▶ [Requirement]: Return the data below exactly, but only from the line containing "have hsp : (s.afterExec" through the line containing "theorem afterExec_pop_sp (s", with both of those lines included.

▶ [Records for the exercise]:
/-- At the byte of an opcode the step executes the instruction at the pc, after the fetch (R66 to R69). -/
theorem step_eq_exec_of_byte {s : State} {o : Opcode} {i : Instr} (hrun : s.run = .running)
    (hop : s.mem.read s.pc = o.byte) (hinstr : s.instrAt o = i) : step s = exec i s.fetch := by
  rw [step_of_byte hrun hop, hinstr, exec_eq_next]

/-- Settles O28: the ST leaves the LD's two bytes as they were, so the LD executes next, and the byte it loads into `x[cur]` is
the one stored from `x[cur]`. -/
theorem stThenLdRestoresTheRegister : Obligations.StThenLdRestoresTheRegister := by
  unfold Obligations.StThenLdRestoresTheRegister
  intro s a hrun hst hstOperand hld hldOperand hneOp hneOperand
  obtain ⟨-, t, hexecSt, hstored, hmemT, hpcT, -, -, hregsT, hcurT, -, hrunT, -⟩ := stStoresTheByte a s.fetch []
  obtain ⟨-, u, hexecLd, hloaded, hpcU, -, -, hregsU, hmemU, hcurU, -, hrunU, -⟩ := ldLoadsTheByte a t.fetch []
  have hpc : t.pc = s.pc + 2#8 := BitVec.eq_of_toNat_eq (hpcT.trans (BitVec.toNat_add s.pc 2#8).symm)
  have hop : t.mem.read t.pc = 0x08#8 := by
    rw [hpc, hmemT _ (by simpa using hneOp.symm)]
    exact hld
  have hoperand : t.mem.read (t.pc + 1#8) = a := by
    rw [hpc, BitVec.add_assoc, hmemT _ (by simpa using hneOperand.symm)]
    exact hldOperand
  have hstepSt : step s = .next t :=
    (step_eq_exec_of_byte (o := .st) hrun hst (congrArg Instr.st hstOperand)).trans hexecSt
  have hstepLd : step t = .next u :=
    (step_eq_exec_of_byte (o := .ld) (hrunT.trans hrun) hop (congrArg Instr.ld hoperand)).trans hexecLd
  have hrestored : u.getReg s.cur = s.getReg s.cur := calc
    u.getReg s.cur = u.getReg t.cur := congrArg u.getReg hcurT.symm
    _ = t.mem.read a := hloaded
    _ = s.getReg s.cur := hstored
  have hregs : RegsKeptBut [] s u := by
    intro r _
    obtain rfl | hne := eq_or_ne r s.cur
    · exact hrestored
    · exact (hregsU r (by simpa [hcurT] using hne)).trans (hregsT r List.not_mem_nil)
  have hmem (b : Addr) : u.mem.read b = t.mem.read b := hmemU b List.not_mem_nil
  refine ⟨u, ticks_two hstepSt hstepLd, hrestored, hregs, (hmem a).trans hstored, fun b hb => (hmem b).trans (hmemT b hb),
    hcurU.trans hcurT, hrunU.trans (hrunT.trans hrun), ?pc⟩
  case pc =>
    simp only [State.fetch_pc] at hpcT hpcU
    omega

end Sys2Proof.Machine

/-! PROOFS: the stack (spec/45_stack.md). -/

namespace Sys2Proof.Machine

/-! ### PUSH and POP (R92, R93) -/

/-- The state in which PUSH stores has the decremented SP (R73). -/
theorem aluDec_spTarget_sp (s : State) : (s.aluDec State.spTarget).sp = s.sp - 1#8 := by simp

/-- The byte that PUSH stores: with `cur = 255` it is the SP already decremented (R12). -/
theorem aluDec_spTarget_getCur (s : State) :
    (s.aluDec State.spTarget).getCur = if s.cur = 0xFF#8 then s.sp - 1#8 else s.getReg s.cur := by
  simp [Config.spIndex]

/-- Settles O30: the decrement of R79 and the `Store` of R39; what the meaning keeps is what R16 and R35 say of it. -/
theorem pushStoresBelowTheStackPointer : Obligations.PushStoresBelowTheStackPointer := by
  unfold Obligations.PushStoresBelowTheStackPointer
  intro s rest
  have hdec : decode (0x0A#8 :: rest) = .ok (.push, rest) := decode_eq_ok_iff.2 rfl
  have hsp : (s.afterExec .push).sp.toNat = (s.sp.toNat + 255) % 256 := by
    rw [Nat.add_comm]
    exact (congrArg BitVec.toNat (aluDec_spTarget_sp s)).trans (BitVec.toNat_sub s.sp 1#8)
  have hstored : (s.afterExec .push).mem.read (s.sp - 1#8) = (s.aluDec State.spTarget).getCur := by simp
  exact ⟨hdec, _, exec_eq_next .push s, hsp, hstored.trans (aluDec_spTarget_getCur s), afterExec_memKept s .push,
    afterExec_regsKept s .push, aluDec_spTarget_sp s, aluDec_spTarget_getCur s, advance_pc_toNat _ 1, rfl, rfl, rfl, rfl,
    rfl⟩

/-- POP leaves SP one above the byte popped with `cur = 255`, else one above where it was (R93, R12). -/
theorem afterExec_pop_sp (s : State) :
    (s.afterExec .pop).sp = (if s.cur = 0xFF#8 then s.mem.read s.sp else s.sp) + 1#8 := by
  simp [Config.spIndex, eq_comm]

/-- Settles O31: the `Load` of R38 and the increment of R78; what the meaning keeps is what R16 and R35 say of it. -/
theorem popLoadsFromTheStackPointer : Obligations.PopLoadsFromTheStackPointer := by
  unfold Obligations.PopLoadsFromTheStackPointer
  intro s rest
  have hdec : decode (0x0B#8 :: rest) = .ok (.pop, rest) := decode_eq_ok_iff.2 rfl
  refine ⟨hdec, _, exec_eq_next .pop s, fun hcur => ⟨?popped, ?sp⟩, fun hcur => ?spIsCur, afterExec_regsKept s .pop,
    afterExec_memKept s .pop, rfl, rfl, advance_pc_toNat _ 1, rfl, rfl, rfl, rfl, rfl⟩
  case popped => simp [Config.spIndex, hcur]
  case sp =>
    rw [afterExec_pop_sp, if_neg hcur]
    exact BitVec.toNat_add s.sp 1#8
  case spIsCur =>
    rw [afterExec_pop_sp, if_pos hcur]
    exact BitVec.toNat_add _ 1#8

/-! ### The stack law (R94) -/

/-- Instructions executed one after the other leave what their meanings leave in turn: none of them stops (R103). -/
theorem execAll_eq_next (is : List Instr) (s : State) : execAll is s = .next (is.foldl State.afterExec s) := by
  induction is generalizing s with
  | nil => rfl
  | cons i is ih => simp only [execAll, exec_eq_next, ih, List.foldl_cons]

@[simp] theorem afterExec_set (s : State) (r : RegId) :
    s.afterExec (.set r) = ((s.operand1 r).select r).advance 2 := afterExec_of_exec (exec_set r s)

@[simp] theorem afterExec_prn (s : State) :
    s.afterExec .prn = (s.emit (.out (s.getReg s.cur))).advance 1 := afterExec_of_exec (exec_prn s)

/-- A PUSH of register `r`, selected by SET. -/
def State.pushReg (s : State) (r : RegId) : State := [.set r, .push].foldl State.afterExec s

/-- A POP into register `r`, selected by SET and then printed. -/
def State.popRegPrinting (s : State) (r : RegId) : State := [.set r, .pop, .prn].foldl State.afterExec s

theorem pushReg_sp (s : State) (r : RegId) : (s.pushReg r).sp = s.sp - 1#8 := by simp [State.pushReg]

@[simp] theorem pushReg_events (s : State) (r : RegId) : (s.pushReg r).events = s.events := rfl

theorem pushReg_getReg (s : State) (r : RegId) {q : RegId} (hq : q ≠ 0xFF#8) : (s.pushReg r).getReg q = s.getReg q := by
  simp [State.pushReg, Config.spIndex, hq]

theorem pushReg_mem_read_pushed (s : State) {r : RegId} (hr : r ≠ 0xFF#8) :
    (s.pushReg r).mem.read (s.sp - 1#8) = s.getReg r := by
  simp [State.pushReg, Config.spIndex, hr]

theorem pushReg_memKept (s : State) (r : RegId) : MemKeptBut [s.sp - 1#8] s (s.pushReg r) :=
  afterExec_memKept (s.afterExec (.set r)) .push

theorem popRegPrinting_sp (s : State) {r : RegId} (hr : r ≠ 0xFF#8) : (s.popRegPrinting r).sp = s.sp + 1#8 := by
  simp [State.popRegPrinting, Config.spIndex, hr.symm]

@[simp] theorem popRegPrinting_mem (s : State) (r : RegId) : (s.popRegPrinting r).mem = s.mem := rfl

theorem popRegPrinting_events (s : State) {r : RegId} (hr : r ≠ 0xFF#8) :
    (s.popRegPrinting r).events = s.events ++ [.out (s.mem.read s.sp)] := by
  simp [State.popRegPrinting, Config.spIndex, hr]

/-- What PUSHes of the bytes `vs` and as many printed POPs leave of a state: SP as it was, the bytes printed last first, and
every cell as it was but the `vs.length` cells below SP. -/
structure StackBalanced (vs : List Byte) (s t : State) : Prop where
  sp : t.sp = s.sp
  events : t.events = s.events ++ vs.reverse.map Event.out
  mem : ∀ a, vs.length ≤ (s.sp - 1#8 - a).toNat → t.mem.read a = s.mem.read a

/-- A PUSH and a POP around a balanced run of at most 255 bytes are a balanced run: the run stores only below the cell pushed,
so the POP finds the byte that the PUSH stored. -/
theorem StackBalanced.enclose {vs : List Byte} {s t : State} {r q : RegId} (h : StackBalanced vs (s.pushReg r) t)
    (hlen : vs.length < 256) (hr : r ≠ 0xFF#8) (hq : q ≠ 0xFF#8) :
    StackBalanced (s.getReg r :: vs) s (t.popRegPrinting q) := by
  obtain ⟨hsp, hevents, hmem⟩ := h
  rw [pushReg_sp] at hsp hmem
  have hpushed : t.mem.read (s.sp - 1#8) = s.getReg r := by
    rw [hmem _ (by bv_omega), pushReg_mem_read_pushed s hr]
  refine ⟨?sp, ?events, fun a ha => ?mem⟩
  case sp => rw [popRegPrinting_sp t hq, hsp, BitVec.sub_add_cancel]
  case events =>
    rw [popRegPrinting_events t hq, hsp, hpushed, hevents, pushReg_events]
    simp
  case mem =>
    rw [List.length_cons] at ha
    have hbelow : vs.length ≤ (s.sp - 1#8 - 1#8 - a).toNat := by bv_omega
    have hne : a ≠ s.sp - 1#8 := by
      rintro rfl
      simp at ha
    rw [popRegPrinting_mem, hmem a hbelow, pushReg_memKept s r a (by simpa using hne)]

/-- PUSHes and as many printed POPs nest: the first PUSH and the last POP stand around the others. -/
theorem pushAll_cons_append_popAllPrinting_concat (r q : RegId) (rs qs : List RegId) :
    pushAll (r :: rs) ++ popAllPrinting (qs ++ [q]) =
      [.set r, .push] ++ (pushAll rs ++ popAllPrinting qs) ++ [.set q, .pop, .prn] := by
  simp [pushAll, popAllPrinting]

/-- At most 256 PUSHes and as many printed POPs are balanced, by induction on the registers pushed. -/
theorem stackBalanced_pushAll_popAllPrinting {pushed popped : List RegId} (s : State) (hlen : pushed.length ≤ 256)
    (hpops : popped.length = pushed.length) (hpushed : ∀ r ∈ pushed, r ≠ 0xFF#8) (hpopped : ∀ r ∈ popped, r ≠ 0xFF#8) :
    StackBalanced (pushed.map s.getReg) s ((pushAll pushed ++ popAllPrinting popped).foldl State.afterExec s) := by
  induction pushed generalizing popped s with
  | nil =>
    obtain rfl : popped = [] := List.length_eq_zero_iff.1 hpops
    exact ⟨rfl, (List.append_nil _).symm, fun _ _ => rfl⟩
  | cons r rs ih =>
    obtain rfl | ⟨qs, q, rfl⟩ := List.eq_nil_or_concat' popped
    · cases hpops
    obtain ⟨hr, hrs⟩ := List.forall_mem_cons.1 hpushed
    obtain ⟨hqs, hq⟩ : (∀ p ∈ qs, p ≠ 0xFF#8) ∧ q ≠ 0xFF#8 := by simpa [or_imp, forall_and] using hpopped
    simp only [List.length_cons, List.length_append, List.length_nil] at hlen hpops
    have hrun := ih (s.pushReg r) (by omega) (by omega) hrs hqs
    have hkept : rs.map (s.pushReg r).getReg = rs.map s.getReg :=
      List.map_congr_left fun p hp => pushReg_getReg s r (hrs p hp)
    rw [hkept] at hrun
    rw [pushAll_cons_append_popAllPrinting_concat, List.foldl_append, List.foldl_append]
    exact hrun.enclose (by rw [List.length_map]; omega) hr hq

/-- Settles O33. -/
theorem stackLaw : Obligations.StackLaw := by
  unfold Obligations.StackLaw
  intro pushed popped s hlen hpops hpushed hpopped
  have h := stackBalanced_pushAll_popAllPrinting s hlen hpops hpushed hpopped
  exact ⟨_, execAll_eq_next _ s, h.sp, h.events⟩

end Sys2Proof.Machine

/-! PROOFS: control transfer and halt (spec/46_control.md). -/

namespace Sys2Proof.Machine

/-! ### A JMP to itself (R95, R74) -/

/-- The first of several ticks is one step, and the others start from the state it leaves (R116). -/
theorem ticks_succ {s t : State} (hstep : step s = .next t) (k : Nat) : ticks (k + 1) s = ticks k t := by
  simp only [ticks, List.replicate_succ, transactAll, transact, hstep]

/-- A state that is its own next state is the one left by any number of ticks. -/
theorem ticks_of_step_eq_self {s : State} (hstep : step s = .next s) (k : Nat) : ticks k s = .next s := by
  induction k with
  | zero => rfl
  | succ k ih => rw [ticks_succ hstep, ih]

/-- A tick at a JMP to its own address leaves only that operand's `Load` in MAR and MDR (R95). -/
theorem step_jmp_to_itself {s : State} (hrun : s.run = .running) (hop : s.mem.read s.pc = 0x11#8)
    (hoperand : s.mem.read (s.pc + 1#8) = s.pc) : step s = .next (s.operand1 s.pc) :=
  step_eq_exec_of_byte (o := .jmp) hrun hop (congrArg Instr.jmp hoperand)

/-- Settles O37: the first tick leaves a state that is its own next state. -/
theorem jmpToItselfNeverHalts : Obligations.JmpToItselfNeverHalts := by
  unfold Obligations.JmpToItselfNeverHalts
  intro s hrun hop hoperand k
  have hfirst : step s = .next (s.operand1 s.pc) := step_jmp_to_itself hrun hop hoperand
  have hagain : step (s.operand1 s.pc) = .next (s.operand1 s.pc) :=
    step_jmp_to_itself (s := s.operand1 s.pc) hrun hop hoperand
  cases k with
  | zero => exact ⟨s, rfl, hrun, rfl, rfl, fun _ _ => rfl⟩
  | succ k =>
    have hticks : ticks (k + 1) s = .next (s.operand1 s.pc) :=
      (ticks_succ hfirst k).trans (ticks_of_step_eq_self hagain k)
    exact ⟨_, hticks, hrun, rfl, rfl, fun _ _ => rfl⟩

/-! ### JMP and JEQ (R95, R96) -/

/-- Settles O34. -/
theorem jmpSetsThePc : Obligations.JmpSetsThePc := by
  unfold Obligations.JmpSetsThePc
  intro a s rest
  have hdec : decode (0x11#8 :: a :: rest) = .ok (.jmp a, rest) := decode_eq_ok_iff.2 rfl
  exact ⟨hdec, _, exec_jmp a s, rfl, operand1_mar_toNat s a, rfl, fun _ _ => rfl, fun _ _ => rfl, rfl, rfl, rfl, rfl, rfl⟩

▶ [Solution for this problem]:
  have hsp : (s.afterExec .push).sp.toNat = (s.sp.toNat + 255) % 256 := by
    rw [Nat.add_comm]
    exact (congrArg BitVec.toNat (aluDec_spTarget_sp s)).trans (BitVec.toNat_sub s.sp 1#8)
  have hstored : (s.afterExec .push).mem.read (s.sp - 1#8) = (s.aluDec State.spTarget).getCur := by simp
  exact ⟨hdec, _, exec_eq_next .push s, hsp, hstored.trans (aluDec_spTarget_getCur s), afterExec_memKept s .push,
    afterExec_regsKept s .push, aluDec_spTarget_sp s, aluDec_spTarget_getCur s, advance_pc_toNat _ 1, rfl, rfl, rfl, rfl,
    rfl⟩

/-- POP leaves SP one above the byte popped with `cur = 255`, else one above where it was (R93, R12). -/
theorem afterExec_pop_sp (s : State) :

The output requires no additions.